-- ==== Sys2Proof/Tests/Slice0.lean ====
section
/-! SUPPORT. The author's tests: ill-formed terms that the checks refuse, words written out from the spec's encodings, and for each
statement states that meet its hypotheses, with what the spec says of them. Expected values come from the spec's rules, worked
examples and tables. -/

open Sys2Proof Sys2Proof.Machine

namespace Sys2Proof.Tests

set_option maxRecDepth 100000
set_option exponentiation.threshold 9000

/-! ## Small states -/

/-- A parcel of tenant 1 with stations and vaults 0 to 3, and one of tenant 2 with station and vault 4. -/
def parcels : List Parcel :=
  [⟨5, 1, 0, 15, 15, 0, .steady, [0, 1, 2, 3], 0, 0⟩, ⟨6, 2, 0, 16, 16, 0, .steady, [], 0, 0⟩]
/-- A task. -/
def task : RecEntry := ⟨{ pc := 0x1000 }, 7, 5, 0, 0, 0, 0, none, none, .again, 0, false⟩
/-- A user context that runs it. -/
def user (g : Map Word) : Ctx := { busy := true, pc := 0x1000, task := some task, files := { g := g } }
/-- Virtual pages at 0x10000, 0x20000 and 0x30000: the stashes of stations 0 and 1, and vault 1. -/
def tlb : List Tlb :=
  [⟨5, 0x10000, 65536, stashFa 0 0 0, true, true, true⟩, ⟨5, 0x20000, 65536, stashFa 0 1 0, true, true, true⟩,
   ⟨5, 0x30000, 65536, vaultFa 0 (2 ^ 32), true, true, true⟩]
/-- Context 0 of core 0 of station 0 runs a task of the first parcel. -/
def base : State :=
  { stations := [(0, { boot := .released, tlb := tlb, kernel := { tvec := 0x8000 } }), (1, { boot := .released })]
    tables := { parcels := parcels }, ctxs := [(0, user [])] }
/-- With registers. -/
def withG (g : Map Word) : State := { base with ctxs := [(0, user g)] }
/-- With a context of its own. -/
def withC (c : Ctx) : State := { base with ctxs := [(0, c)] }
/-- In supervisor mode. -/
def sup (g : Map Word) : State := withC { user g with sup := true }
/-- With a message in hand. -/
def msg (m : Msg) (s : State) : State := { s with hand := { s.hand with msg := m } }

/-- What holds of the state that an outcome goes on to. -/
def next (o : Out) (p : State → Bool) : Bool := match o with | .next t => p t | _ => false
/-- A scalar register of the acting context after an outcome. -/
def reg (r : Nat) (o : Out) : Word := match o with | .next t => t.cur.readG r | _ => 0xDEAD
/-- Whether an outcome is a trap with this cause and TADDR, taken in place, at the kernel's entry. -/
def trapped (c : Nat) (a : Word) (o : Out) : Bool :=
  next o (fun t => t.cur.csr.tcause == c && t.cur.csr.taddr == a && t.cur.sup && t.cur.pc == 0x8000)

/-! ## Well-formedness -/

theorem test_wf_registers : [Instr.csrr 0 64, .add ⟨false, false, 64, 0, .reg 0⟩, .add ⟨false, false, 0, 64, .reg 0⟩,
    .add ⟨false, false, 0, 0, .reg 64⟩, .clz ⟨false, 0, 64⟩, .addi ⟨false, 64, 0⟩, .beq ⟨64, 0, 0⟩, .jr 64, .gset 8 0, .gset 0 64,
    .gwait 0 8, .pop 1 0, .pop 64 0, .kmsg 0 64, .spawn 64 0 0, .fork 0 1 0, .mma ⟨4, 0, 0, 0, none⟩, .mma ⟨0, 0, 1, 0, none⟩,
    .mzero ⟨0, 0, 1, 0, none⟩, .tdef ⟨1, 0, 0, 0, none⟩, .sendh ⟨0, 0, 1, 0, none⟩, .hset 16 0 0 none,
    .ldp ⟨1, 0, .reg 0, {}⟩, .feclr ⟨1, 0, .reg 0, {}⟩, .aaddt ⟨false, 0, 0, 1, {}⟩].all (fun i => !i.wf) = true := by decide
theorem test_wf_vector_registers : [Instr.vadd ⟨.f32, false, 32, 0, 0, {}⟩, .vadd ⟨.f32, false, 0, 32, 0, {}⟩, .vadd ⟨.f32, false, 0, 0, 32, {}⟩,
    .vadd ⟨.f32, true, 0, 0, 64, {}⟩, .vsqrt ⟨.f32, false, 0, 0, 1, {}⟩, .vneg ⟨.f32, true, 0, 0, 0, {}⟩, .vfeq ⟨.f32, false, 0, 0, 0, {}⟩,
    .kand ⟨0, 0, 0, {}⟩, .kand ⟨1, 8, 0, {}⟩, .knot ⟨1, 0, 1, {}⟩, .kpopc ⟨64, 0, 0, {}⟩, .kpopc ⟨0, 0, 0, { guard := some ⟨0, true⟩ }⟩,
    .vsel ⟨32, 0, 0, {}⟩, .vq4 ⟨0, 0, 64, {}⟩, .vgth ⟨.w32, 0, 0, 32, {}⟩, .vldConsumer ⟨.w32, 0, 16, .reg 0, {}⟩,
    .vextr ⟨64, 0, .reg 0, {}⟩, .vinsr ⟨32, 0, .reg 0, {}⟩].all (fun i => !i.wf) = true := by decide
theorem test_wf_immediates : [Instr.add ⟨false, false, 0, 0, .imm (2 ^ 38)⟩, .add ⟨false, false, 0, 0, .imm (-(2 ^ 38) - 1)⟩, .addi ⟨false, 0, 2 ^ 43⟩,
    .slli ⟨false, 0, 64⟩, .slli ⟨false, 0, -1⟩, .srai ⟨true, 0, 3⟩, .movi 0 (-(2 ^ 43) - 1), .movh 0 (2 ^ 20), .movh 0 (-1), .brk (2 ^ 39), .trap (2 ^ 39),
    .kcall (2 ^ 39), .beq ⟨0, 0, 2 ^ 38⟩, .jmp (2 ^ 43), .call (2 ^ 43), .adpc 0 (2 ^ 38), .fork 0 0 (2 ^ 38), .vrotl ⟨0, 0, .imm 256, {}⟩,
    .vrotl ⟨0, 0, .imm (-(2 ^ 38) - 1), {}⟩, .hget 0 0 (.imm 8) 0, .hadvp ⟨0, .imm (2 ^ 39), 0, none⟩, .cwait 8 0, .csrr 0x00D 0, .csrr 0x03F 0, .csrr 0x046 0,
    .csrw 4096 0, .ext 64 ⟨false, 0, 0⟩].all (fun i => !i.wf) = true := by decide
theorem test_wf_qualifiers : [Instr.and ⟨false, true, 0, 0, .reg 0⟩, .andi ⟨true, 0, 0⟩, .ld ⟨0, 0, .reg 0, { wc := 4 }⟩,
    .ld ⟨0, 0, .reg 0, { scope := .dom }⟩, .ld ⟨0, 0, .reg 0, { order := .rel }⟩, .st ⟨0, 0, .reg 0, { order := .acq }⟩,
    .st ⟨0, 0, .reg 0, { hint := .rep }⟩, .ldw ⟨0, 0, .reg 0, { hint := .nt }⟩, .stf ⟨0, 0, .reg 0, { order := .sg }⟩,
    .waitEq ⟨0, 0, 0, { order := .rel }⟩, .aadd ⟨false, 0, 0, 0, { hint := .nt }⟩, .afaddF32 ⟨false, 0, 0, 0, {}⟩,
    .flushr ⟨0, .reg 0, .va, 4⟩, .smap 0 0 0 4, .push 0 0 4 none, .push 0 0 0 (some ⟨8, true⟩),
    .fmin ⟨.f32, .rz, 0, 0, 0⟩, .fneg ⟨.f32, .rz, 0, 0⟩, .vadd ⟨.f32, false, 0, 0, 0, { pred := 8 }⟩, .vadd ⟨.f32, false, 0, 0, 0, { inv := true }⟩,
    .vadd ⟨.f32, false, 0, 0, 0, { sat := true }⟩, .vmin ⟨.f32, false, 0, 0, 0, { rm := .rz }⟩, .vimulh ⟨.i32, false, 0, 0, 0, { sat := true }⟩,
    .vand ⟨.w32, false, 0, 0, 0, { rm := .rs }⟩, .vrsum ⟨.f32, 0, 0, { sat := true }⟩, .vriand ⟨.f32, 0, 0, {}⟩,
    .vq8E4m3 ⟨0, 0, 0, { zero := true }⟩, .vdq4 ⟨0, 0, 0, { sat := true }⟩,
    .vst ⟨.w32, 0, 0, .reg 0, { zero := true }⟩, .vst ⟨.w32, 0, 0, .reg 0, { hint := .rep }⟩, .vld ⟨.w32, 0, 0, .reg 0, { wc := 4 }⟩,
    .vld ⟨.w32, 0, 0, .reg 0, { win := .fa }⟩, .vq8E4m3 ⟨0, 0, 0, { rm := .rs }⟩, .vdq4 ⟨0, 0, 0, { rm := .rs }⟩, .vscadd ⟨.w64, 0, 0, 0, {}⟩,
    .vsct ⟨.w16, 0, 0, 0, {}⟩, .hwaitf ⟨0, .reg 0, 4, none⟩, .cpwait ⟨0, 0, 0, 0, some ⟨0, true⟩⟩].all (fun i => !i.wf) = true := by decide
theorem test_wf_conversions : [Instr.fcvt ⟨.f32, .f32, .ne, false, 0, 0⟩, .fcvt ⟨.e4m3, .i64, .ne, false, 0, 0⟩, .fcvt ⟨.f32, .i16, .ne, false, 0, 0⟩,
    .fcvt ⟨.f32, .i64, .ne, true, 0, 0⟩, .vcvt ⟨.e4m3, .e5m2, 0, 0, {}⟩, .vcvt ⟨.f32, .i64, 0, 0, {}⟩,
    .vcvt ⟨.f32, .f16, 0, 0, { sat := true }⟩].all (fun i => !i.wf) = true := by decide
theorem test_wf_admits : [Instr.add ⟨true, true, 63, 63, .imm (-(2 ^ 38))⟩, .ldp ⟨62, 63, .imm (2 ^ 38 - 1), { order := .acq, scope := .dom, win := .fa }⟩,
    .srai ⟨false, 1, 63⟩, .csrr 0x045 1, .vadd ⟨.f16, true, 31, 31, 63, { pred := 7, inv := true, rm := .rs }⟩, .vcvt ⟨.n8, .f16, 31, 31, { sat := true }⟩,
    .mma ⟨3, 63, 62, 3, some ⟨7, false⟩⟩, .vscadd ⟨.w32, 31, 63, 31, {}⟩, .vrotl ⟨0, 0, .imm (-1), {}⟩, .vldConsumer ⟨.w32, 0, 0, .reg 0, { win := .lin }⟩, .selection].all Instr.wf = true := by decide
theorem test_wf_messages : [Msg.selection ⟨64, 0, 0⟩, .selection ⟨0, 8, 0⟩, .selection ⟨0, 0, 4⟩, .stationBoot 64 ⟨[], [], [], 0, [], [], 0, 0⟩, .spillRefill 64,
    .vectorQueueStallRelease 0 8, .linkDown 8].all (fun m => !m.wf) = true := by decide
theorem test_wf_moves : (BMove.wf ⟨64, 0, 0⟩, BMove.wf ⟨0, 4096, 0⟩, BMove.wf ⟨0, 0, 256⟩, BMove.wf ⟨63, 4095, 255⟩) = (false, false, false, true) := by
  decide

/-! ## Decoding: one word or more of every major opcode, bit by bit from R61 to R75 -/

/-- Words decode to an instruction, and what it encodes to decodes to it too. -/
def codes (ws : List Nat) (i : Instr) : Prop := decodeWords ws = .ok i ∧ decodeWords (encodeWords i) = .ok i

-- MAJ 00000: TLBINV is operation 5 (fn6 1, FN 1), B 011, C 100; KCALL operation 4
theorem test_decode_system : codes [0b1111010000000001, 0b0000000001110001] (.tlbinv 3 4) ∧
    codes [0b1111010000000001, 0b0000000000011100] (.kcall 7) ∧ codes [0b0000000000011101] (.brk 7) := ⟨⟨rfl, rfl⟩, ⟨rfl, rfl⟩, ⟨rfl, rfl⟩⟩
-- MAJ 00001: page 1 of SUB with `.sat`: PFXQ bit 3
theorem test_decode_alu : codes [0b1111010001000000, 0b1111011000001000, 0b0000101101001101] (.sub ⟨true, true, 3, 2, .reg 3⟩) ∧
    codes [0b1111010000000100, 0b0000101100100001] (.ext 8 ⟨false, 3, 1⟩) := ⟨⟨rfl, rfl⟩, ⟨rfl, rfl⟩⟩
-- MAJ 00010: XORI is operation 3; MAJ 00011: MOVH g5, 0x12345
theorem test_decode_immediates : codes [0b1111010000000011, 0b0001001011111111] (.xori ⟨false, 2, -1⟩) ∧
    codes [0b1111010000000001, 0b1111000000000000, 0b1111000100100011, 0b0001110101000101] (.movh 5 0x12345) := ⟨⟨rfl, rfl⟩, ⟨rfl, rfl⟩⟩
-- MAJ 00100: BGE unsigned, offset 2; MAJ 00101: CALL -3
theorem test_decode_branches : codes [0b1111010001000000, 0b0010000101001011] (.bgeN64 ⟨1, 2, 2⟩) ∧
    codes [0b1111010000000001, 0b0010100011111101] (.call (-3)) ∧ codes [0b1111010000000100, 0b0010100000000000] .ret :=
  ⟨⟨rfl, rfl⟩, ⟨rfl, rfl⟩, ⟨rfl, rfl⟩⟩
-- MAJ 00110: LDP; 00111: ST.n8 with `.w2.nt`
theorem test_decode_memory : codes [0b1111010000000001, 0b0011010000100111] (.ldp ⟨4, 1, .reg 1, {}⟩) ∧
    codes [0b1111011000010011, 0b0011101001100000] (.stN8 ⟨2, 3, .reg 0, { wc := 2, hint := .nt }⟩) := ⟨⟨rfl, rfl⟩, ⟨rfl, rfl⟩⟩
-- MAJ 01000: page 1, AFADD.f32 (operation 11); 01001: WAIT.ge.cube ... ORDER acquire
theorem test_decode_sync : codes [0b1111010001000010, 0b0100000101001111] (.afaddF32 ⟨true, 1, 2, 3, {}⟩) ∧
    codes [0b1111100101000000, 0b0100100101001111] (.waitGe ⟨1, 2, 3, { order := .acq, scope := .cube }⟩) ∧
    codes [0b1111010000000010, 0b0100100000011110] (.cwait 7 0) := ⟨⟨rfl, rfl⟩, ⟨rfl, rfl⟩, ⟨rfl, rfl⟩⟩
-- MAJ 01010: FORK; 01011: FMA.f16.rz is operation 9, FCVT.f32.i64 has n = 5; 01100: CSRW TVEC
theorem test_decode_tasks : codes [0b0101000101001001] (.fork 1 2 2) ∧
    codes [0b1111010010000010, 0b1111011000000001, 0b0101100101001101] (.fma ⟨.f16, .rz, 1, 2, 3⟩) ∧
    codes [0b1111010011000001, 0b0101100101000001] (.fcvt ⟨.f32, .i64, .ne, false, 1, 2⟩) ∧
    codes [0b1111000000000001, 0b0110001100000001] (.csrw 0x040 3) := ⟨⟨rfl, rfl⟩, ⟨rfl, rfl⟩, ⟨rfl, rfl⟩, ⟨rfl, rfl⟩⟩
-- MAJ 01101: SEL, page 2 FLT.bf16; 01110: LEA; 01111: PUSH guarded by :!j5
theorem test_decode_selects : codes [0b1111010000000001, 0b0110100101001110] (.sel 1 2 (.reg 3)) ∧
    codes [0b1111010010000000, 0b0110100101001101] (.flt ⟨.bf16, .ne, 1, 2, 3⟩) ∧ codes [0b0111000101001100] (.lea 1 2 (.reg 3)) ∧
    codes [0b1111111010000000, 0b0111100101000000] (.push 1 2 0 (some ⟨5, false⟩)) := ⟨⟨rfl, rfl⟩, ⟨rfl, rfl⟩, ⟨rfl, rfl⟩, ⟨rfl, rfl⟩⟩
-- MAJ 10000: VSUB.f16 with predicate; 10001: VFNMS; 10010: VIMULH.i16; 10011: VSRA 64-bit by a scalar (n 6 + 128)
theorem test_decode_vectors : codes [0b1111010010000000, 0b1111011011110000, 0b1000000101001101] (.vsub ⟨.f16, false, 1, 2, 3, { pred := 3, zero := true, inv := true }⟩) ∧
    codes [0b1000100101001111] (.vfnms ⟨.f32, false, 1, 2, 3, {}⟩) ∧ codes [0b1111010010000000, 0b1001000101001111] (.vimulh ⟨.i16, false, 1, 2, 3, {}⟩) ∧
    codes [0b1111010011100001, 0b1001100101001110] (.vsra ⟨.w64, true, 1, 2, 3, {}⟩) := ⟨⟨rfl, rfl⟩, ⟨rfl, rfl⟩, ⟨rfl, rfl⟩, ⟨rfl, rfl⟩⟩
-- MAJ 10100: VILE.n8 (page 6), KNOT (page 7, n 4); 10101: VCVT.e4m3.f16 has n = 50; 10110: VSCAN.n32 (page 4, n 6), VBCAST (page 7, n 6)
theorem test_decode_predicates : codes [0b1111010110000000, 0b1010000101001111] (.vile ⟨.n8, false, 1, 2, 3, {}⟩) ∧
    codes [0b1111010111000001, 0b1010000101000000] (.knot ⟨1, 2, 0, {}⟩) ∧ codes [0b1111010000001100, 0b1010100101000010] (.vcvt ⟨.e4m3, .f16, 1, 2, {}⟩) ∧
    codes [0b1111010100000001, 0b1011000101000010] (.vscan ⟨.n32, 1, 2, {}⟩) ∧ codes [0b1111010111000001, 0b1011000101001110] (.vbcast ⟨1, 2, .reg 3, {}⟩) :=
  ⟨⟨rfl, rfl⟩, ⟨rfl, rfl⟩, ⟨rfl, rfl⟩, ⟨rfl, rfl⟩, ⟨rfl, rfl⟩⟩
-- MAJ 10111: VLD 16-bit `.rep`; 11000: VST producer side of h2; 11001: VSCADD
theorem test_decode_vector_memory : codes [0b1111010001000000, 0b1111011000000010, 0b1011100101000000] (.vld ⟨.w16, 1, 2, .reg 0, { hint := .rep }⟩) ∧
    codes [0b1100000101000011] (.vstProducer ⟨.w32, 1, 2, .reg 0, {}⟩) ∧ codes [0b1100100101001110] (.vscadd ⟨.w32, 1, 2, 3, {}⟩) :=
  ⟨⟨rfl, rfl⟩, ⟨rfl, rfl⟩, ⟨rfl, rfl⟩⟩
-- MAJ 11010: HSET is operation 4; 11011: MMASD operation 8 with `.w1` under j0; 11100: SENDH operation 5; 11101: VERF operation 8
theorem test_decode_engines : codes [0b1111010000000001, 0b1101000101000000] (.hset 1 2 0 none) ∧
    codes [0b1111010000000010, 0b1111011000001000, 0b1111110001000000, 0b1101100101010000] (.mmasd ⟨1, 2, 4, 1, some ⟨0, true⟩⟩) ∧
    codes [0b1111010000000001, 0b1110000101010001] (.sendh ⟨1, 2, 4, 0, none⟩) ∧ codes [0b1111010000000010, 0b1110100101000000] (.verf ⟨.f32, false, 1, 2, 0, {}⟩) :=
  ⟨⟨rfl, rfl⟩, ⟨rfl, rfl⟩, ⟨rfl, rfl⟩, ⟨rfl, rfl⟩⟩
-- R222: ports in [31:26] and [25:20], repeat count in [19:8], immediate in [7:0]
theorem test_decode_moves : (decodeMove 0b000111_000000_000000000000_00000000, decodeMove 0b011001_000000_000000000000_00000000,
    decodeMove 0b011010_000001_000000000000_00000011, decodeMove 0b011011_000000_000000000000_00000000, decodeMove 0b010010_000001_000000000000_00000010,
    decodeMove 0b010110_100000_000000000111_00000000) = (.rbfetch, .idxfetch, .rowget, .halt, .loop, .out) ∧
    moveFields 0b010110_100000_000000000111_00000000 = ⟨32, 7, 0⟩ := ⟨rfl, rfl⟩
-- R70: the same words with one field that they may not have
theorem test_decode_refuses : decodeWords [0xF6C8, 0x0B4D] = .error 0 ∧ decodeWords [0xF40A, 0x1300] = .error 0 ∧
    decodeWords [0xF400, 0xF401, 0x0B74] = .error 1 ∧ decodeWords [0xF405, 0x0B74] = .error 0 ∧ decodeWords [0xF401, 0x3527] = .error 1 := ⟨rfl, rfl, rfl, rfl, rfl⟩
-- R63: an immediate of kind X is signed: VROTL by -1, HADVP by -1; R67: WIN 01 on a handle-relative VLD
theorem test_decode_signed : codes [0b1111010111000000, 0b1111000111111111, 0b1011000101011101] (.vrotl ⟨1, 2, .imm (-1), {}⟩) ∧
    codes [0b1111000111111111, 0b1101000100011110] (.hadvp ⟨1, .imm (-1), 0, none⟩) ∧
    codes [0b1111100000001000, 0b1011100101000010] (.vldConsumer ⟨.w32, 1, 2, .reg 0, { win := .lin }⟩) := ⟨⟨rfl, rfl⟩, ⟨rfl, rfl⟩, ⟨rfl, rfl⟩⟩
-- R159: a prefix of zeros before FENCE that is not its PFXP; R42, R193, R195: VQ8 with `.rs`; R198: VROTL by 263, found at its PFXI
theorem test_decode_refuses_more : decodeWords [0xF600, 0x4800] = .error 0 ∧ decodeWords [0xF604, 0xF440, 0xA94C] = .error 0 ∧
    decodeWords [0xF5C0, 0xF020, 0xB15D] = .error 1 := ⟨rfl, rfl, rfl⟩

---*---

• _REQUIREMENT_: Count every line above that includes the string "addi", and answer with the count only.

• _WRITTEN ANSWER_: 2